- _Task requirements_: Count every line in the records below that contains the string "bytes". Report that number alone.

[Extracted records]

┌──

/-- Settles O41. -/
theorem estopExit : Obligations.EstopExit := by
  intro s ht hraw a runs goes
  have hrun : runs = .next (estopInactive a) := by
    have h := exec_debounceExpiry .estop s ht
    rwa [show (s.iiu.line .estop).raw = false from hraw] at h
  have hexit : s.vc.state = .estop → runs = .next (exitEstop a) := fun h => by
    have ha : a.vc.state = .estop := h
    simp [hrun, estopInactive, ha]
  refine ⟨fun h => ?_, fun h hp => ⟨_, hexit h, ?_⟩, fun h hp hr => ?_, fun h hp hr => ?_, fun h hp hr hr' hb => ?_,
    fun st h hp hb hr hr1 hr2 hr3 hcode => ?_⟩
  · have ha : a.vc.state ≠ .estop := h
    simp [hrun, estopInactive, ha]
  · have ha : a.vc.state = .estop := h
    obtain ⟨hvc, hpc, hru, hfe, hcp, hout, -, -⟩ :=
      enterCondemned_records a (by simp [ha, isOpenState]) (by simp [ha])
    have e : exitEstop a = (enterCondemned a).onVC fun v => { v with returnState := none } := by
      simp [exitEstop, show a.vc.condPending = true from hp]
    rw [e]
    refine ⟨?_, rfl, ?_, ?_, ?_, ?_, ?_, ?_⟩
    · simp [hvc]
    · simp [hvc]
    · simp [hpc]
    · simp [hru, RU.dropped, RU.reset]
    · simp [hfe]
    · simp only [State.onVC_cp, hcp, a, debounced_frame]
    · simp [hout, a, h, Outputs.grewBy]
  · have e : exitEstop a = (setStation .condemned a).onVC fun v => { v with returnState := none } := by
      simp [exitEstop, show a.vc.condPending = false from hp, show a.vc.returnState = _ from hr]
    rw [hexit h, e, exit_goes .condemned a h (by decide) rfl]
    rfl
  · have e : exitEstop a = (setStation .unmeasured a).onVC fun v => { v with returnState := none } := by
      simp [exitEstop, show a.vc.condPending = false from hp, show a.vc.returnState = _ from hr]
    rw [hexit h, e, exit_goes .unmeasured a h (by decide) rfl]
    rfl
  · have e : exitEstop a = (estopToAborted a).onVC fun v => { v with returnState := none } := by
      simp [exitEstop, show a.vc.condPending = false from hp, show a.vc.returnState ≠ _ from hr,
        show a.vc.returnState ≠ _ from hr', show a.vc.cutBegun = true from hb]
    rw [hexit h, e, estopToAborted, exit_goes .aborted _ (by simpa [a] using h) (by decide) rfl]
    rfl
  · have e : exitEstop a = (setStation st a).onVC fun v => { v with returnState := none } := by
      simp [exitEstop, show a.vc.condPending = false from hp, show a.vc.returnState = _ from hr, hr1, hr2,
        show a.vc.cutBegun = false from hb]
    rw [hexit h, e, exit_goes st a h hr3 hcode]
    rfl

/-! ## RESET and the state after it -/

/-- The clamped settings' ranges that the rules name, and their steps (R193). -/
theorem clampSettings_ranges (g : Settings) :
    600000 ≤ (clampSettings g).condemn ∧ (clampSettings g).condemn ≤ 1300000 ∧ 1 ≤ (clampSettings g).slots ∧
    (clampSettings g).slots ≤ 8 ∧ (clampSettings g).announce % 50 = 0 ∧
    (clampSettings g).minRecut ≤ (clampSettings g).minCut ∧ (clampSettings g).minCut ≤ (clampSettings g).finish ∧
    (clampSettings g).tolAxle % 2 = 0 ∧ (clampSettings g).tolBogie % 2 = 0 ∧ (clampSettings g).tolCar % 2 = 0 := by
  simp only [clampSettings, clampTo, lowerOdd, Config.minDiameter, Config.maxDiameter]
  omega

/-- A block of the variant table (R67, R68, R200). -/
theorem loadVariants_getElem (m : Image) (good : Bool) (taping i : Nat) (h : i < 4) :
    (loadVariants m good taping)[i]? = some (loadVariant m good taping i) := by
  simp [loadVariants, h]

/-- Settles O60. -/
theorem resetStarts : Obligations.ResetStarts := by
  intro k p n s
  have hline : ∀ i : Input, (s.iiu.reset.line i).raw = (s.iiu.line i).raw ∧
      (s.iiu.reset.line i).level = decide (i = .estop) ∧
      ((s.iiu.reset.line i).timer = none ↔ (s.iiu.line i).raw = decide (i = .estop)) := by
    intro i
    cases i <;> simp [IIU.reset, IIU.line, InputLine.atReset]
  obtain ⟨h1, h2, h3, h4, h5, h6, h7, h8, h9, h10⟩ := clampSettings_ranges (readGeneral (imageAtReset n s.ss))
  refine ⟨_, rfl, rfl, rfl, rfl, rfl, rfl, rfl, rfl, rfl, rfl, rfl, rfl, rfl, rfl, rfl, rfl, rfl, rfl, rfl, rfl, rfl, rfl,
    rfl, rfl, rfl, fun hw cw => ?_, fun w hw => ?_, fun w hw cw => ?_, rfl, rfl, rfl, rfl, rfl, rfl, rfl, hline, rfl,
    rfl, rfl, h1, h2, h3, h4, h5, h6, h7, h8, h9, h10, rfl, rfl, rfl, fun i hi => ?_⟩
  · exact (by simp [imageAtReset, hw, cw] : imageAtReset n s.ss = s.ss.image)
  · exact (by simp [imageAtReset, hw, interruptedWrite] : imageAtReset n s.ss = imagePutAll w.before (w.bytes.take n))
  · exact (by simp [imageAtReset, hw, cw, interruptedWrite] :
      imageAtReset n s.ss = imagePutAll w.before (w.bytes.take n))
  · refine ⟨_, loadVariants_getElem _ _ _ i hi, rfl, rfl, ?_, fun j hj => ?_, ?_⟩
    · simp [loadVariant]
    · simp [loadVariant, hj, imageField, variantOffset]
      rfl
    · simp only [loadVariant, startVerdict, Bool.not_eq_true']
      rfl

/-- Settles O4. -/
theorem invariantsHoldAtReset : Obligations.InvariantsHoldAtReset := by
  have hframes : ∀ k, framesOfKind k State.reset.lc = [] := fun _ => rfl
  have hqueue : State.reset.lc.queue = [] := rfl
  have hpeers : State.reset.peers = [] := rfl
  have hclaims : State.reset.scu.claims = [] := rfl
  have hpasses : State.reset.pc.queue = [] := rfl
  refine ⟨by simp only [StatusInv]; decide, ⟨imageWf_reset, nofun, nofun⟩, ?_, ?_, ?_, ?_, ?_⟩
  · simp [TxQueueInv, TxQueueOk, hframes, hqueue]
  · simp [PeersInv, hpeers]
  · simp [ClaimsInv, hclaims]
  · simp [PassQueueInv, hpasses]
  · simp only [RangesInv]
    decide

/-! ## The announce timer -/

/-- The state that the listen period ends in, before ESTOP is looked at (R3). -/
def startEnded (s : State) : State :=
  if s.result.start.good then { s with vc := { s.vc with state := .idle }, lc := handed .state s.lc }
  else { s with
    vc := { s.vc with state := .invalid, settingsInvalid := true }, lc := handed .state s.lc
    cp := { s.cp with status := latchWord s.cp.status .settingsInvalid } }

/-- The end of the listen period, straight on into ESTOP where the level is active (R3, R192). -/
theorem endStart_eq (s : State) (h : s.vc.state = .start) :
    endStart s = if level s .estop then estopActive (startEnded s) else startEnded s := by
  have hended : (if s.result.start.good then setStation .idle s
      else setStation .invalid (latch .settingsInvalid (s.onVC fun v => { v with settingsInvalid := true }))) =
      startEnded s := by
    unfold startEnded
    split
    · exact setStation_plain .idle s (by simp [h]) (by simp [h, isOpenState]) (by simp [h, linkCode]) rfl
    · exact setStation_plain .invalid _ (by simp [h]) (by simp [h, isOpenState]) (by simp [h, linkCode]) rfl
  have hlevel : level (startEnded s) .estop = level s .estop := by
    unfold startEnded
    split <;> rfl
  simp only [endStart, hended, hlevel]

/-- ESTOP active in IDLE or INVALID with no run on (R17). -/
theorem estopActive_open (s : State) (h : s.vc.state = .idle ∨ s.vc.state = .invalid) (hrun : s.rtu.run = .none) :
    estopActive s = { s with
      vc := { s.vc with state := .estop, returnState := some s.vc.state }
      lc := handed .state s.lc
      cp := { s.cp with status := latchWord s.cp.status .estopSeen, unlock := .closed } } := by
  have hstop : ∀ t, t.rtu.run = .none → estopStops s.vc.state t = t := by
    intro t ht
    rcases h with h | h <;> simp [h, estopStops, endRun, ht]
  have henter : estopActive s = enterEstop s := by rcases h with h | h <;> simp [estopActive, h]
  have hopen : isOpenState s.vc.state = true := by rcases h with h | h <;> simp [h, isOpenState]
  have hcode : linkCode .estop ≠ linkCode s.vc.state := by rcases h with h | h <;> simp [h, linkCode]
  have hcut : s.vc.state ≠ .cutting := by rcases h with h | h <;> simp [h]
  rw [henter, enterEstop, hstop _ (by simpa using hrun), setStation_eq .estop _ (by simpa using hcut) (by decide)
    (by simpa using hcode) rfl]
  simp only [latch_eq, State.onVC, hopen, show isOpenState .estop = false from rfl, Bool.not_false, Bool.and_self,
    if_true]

└──

- _Task answer_: 2